11. Place a sealing film on top of the 384-well plate until imaged.
    NOTE: Image plate as quickly as possible after sorting because samples are treated with sodium azide²². Red fluorescent microspheres can be seen in the collected LPFC data files (i.e. PH Red data in output text file) based on the level of red fluorescence emitted in each sorted object to help identify which objects are alive worms, dead worms, dauers, or junk²⁴.

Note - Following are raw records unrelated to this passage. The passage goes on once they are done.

/-- A score as TOPK compares it: -0 becomes +0. -/
def plainScore (x : F32) : F32 := if F32.isZero x then F32.zero else x

/-- Score a stands before score b, both at their expert index (spec 09, R286). -/
def scoreBefore (a b : F32 × Nat) : Bool :=
  if F32.isNan a.1 then F32.isNan b.1 && decide (a.2 < b.2)
  else if F32.isNan b.1 then true
  else if F32.lt b.1 a.1 then true
  else if F32.lt a.1 b.1 then false
  else decide (a.2 < b.2)

/-- Insert into a list in the order of R286. -/
def insertScore (x : F32 × Nat) : List (F32 × Nat) → List (F32 × Nat)
  | [] => [x]
  | y :: l => if scoreBefore x y then x :: y :: l else y :: insertScore x l

/-- The k experts of a token with their scores (spec 09, R286). -/
def topExperts (k : Nat) (scores : List F32) : List (F32 × Nat) :=
  ((scores.zipIdx.map (fun s => (plainScore s.1, s.2))).foldl (fun l s => insertScore s l) []).take k

/-- The weights of a token's choices (spec 09, R287). -/
def weightsOf (mode : WeightMode) (scores : List F32) : List F32 :=
  match mode with
  | .unit => scores.map (fun _ => F32.one)
  | .score => scores.map (fun s => if F32.isNan s then F32.nan else s)
  | .norm => let total := F32.chain scores; scores.map (fun s => F32.div s total)

/-- The choices of token t below n. -/
def Mod.chooseToken (m : Mod) (d : RouteDesc) (t : Nat) : List (Nat × F32) :=
  match d.mode with
  | .hash =>
    match m.operand d.keyRec with
    | some a => [(hashExpert (BitVec.ofNat 64 (m.rdNat (a.base + 8 * t) 8)) (BitVec.ofNat 64 d.salt) d.experts, F32.one)]
    | none => []
  | .topk =>
    match m.operand d.scoreRec with
    | some a =>
      let top := topExperts d.k ((List.range d.experts).map (fun e => F32.ofNum (m.value a t e)))
      (top.map (·.2)).zip (weightsOf d.weightMode (top.map (·.1)))
    | none => []
  | .reuse =>
    match m.operand d.tableRec with
    | some a => (List.range d.k).map (fun c =>
        let at_ := a.base + (t * d.k + c) * 8
        let admitted := m.rdNat (at_ + 1) 1 == 0
        (if admitted then m.rdNat at_ 1 else noExpert, BitVec.ofNat 32 (m.rdNat (at_ + 4) 4)))
    | none => []

/-- Requests to the home of a rank: tokens whose choices include each of its experts (spec 09, R289). A request has 16 bits;
capacity does not exceed them, so a larger one saturates. -/
def requestsTo (d : RouteDesc) (choices : List (List (Nat × F32))) (rank : Nat) : List Nat :=
  (List.range d.h).map (fun x =>
    min 0xFFFF ((choices.filter (fun cs => cs.any (fun c => c.1 == rank * d.h + x))).length))

/-! ### Frames (spec 09, R289, R290) -/

/-- Bytes of a frame. -/
def frameBytes (d : RouteDesc) : Nat := 16 + 4 * d.h

/-- Sum of the requests of the ranks below s for local expert x. -/
def requestsBelow (req : SMap (List Nat)) (x s : Nat) : Nat :=
  ((List.range s).map (fun q => ((SMap.get [] req q).getD x 0))).sum

/-- Grant and base for a source (spec 09, R289). -/
def grantFor (d : RouteDesc) (req : SMap (List Nat)) (s : Nat) : List (Nat × Nat) :=
  (List.range d.h).map (fun x =>
    let base := min d.capacity (requestsBelow req x s)
    (min ((SMap.get [] req s).getD x 0) (d.capacity - base), base))

/-- count_x of each local expert. -/
def homeCounts (d : RouteDesc) (req : SMap (List Nat)) : List Nat :=
  (List.range d.h).map (fun x => min d.capacity (requestsBelow req x d.group.length))

/-! ### Admission (spec 09, R291) -/

/-- The status of a choice: admitted at a position, dropped, or no choice. -/
inductive Choice where
  | admitted (pos : Nat)
  | dropped
  | none
  deriving DecidableEq, Repr

/-- Tokens below t whose choices include expert e. -/
def earlier (choices : List (List (Nat × F32))) (t e : Nat) : Nat :=
  ((choices.take t).filter (fun cs => cs.any (fun c => c.1 == e))).length

/-- What becomes of choice c of token t (spec 09, R291). -/
def RouteRun.choice (x : RouteRun) (d : RouteDesc) (t c : Nat) : Choice :=
  match (x.choices.getD t [])[c]? with
  | none => .none
  | some (e, _) =>
    if e = noExpert then .none
    else
      let g := (SMap.get [] x.grants (e / d.h)).getD (e % d.h) (0, 0)
      let q := earlier x.choices t e
      if q < g.1 then .admitted (g.2 + q) else .dropped

/-- Weight of a choice; +0 where there is none. -/
def RouteRun.weight (x : RouteRun) (t c : Nat) : F32 := (((x.choices.getD t [])[c]?).map (·.2)).getD F32.zero
def RouteRun.expert (x : RouteRun) (t c : Nat) : Nat := (((x.choices.getD t [])[c]?).map (·.1)).getD noExpert

/-- Every (token, choice) in order. -/
def RouteDesc.slots (d : RouteDesc) : List (Nat × Nat) :=
  ((List.range d.tokens).map (fun t => (List.range d.k).map (fun c => (t, c)))).flatten

/-- The route table entry (spec 09, R288). -/
def RouteRun.tableEntry (x : RouteRun) (d : RouteDesc) (t c : Nat) : Bytes :=
  match x.choice d t c with
  | .admitted p => [BitVec.ofNat 8 (x.expert t c), 0] ++ leBytes 2 p ++ leBytes 4 (x.weight t c).toNat
  | .dropped => [BitVec.ofNat 8 (x.expert t c), 1] ++ leBytes 2 0 ++ leBytes 4 (x.weight t c).toNat
  | .none => [0xFF#8, 2] ++ leBytes 2 0 ++ leBytes 4 0

/-- Byte t of the drop mask. -/
def RouteRun.maskByte (x : RouteRun) (d : RouteDesc) (t : Nat) : Byte :=
  BitVec.ofNat 8 (((List.range d.k).map (fun c => if x.choice d t c = .dropped then 2 ^ c else 0)).sum)

/-- Write table and mask, count and note the drops. A REUSE route repeats a table that stands already (spec 09, R298). -/
def Mod.routeTable (m : Mod) (i : Nat) (d : RouteDesc) : Mod :=
  let x := m.route i
  if d.mode = .reuse then m
  else
    let drops := d.slots.filter (fun s => x.choice d s.1 s.2 == Choice.dropped)
    let m := match m.plan.plan.bind (fun p => p.alloc d.tableRec) with
      | some a => m.roundWrite a.base ((d.slots.map (fun (s : Nat × Nat) => x.tableEntry d s.1 s.2)).flatten)
      | none => m
    let m := match m.plan.plan.bind (fun p => p.alloc d.maskRec) with
      | some a => m.roundWrite a.base ((List.range d.tokens).map (x.maskByte d))
      | none => m
    match drops with
    | [] => m
    | s :: _ => (m.tally Cnt.routeDropped drops.length).condition ⟨Detail.tokenDropped, i, 0, drops.length, s.1, s.2⟩

/-- A grant frame is here; once all are, the source admits and dispatch starts. -/
def Mod.takeGrant (m : Mod) (i : Nat) (d : RouteDesc) (home : Nat) (g : List (Nat × Nat)) : Mod :=
  let m := m.setRoute i (fun x => { x with grants := SMap.put [] x.grants home g })
  if (m.route i).st = .counting ∧ (m.route i).grants.length = d.group.length then
    (m.routeTable i d).setRoute i (fun x => { x with st := .dispatching, late := false })
  else m

/-- A count frame is here; once all are, the home admits and sends its grant frames. -/
def Mod.takeCount (m : Mod) (i : Nat) (d : RouteDesc) (source : Nat) (req : List Nat) : Mod :=
  let m := m.setRoute i (fun x => { x with requests := SMap.put [] x.requests source req })
  let x := m.route i
  if x.counts = [] ∧ x.requests.length = d.group.length then
    let counts := homeCounts d x.requests
    let m := m.setRoute i (fun x => { x with counts := counts })
    let m := m.tally Cnt.routeEmptyExpert (counts.filter (fun c => c == 0)).length
    d.group.zipIdx.foldl (fun m e =>
      let g := grantFor d x.requests e.2
      if e.1 = Config.position then m.takeGrant i d (d.rankOf Config.position) g
      else m.sendPacket e.1 (.grant e.1 ⟨Config.position, i, m.run.serial, g⟩) (frameBytes d)) m
  else m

12. (Optional) Imaging 384-well plate

NOTE: Step 12 uses a plate-reading micro confocal microscope. Basic knowledge of a micro confocal microscope is assumed in this protocol. Other methods can be substituted to document the growth and population distribution of samples.

1. Using a plate-reading micro confocal microscope with a 20x lens.
2. Open the “Objective and Camera” tab and set to “10x Plan ApoLambda” mode.
3. Open the “Camera Binning” tab and set to “2”.
4. Open the “Sites to Visit on Plate” tab and set to “4” sites per well and “overlap sites 10%” to later stitch together images.
5. Open “Wavelength” tab and set to “Brightfield 1”.
6. Open “Illumination” tab and set to “Transmitted light, bright sample”.
7. Place the 384-well plate in the microscope and set the “Z Stack” to “Calculate Offset” and find the proper focal plane for the samples in the 384-well plate.
8. Run the 384-well plate on the micro confocal microscope collecting four images per well.
9. Montage the four images together to create one image per well.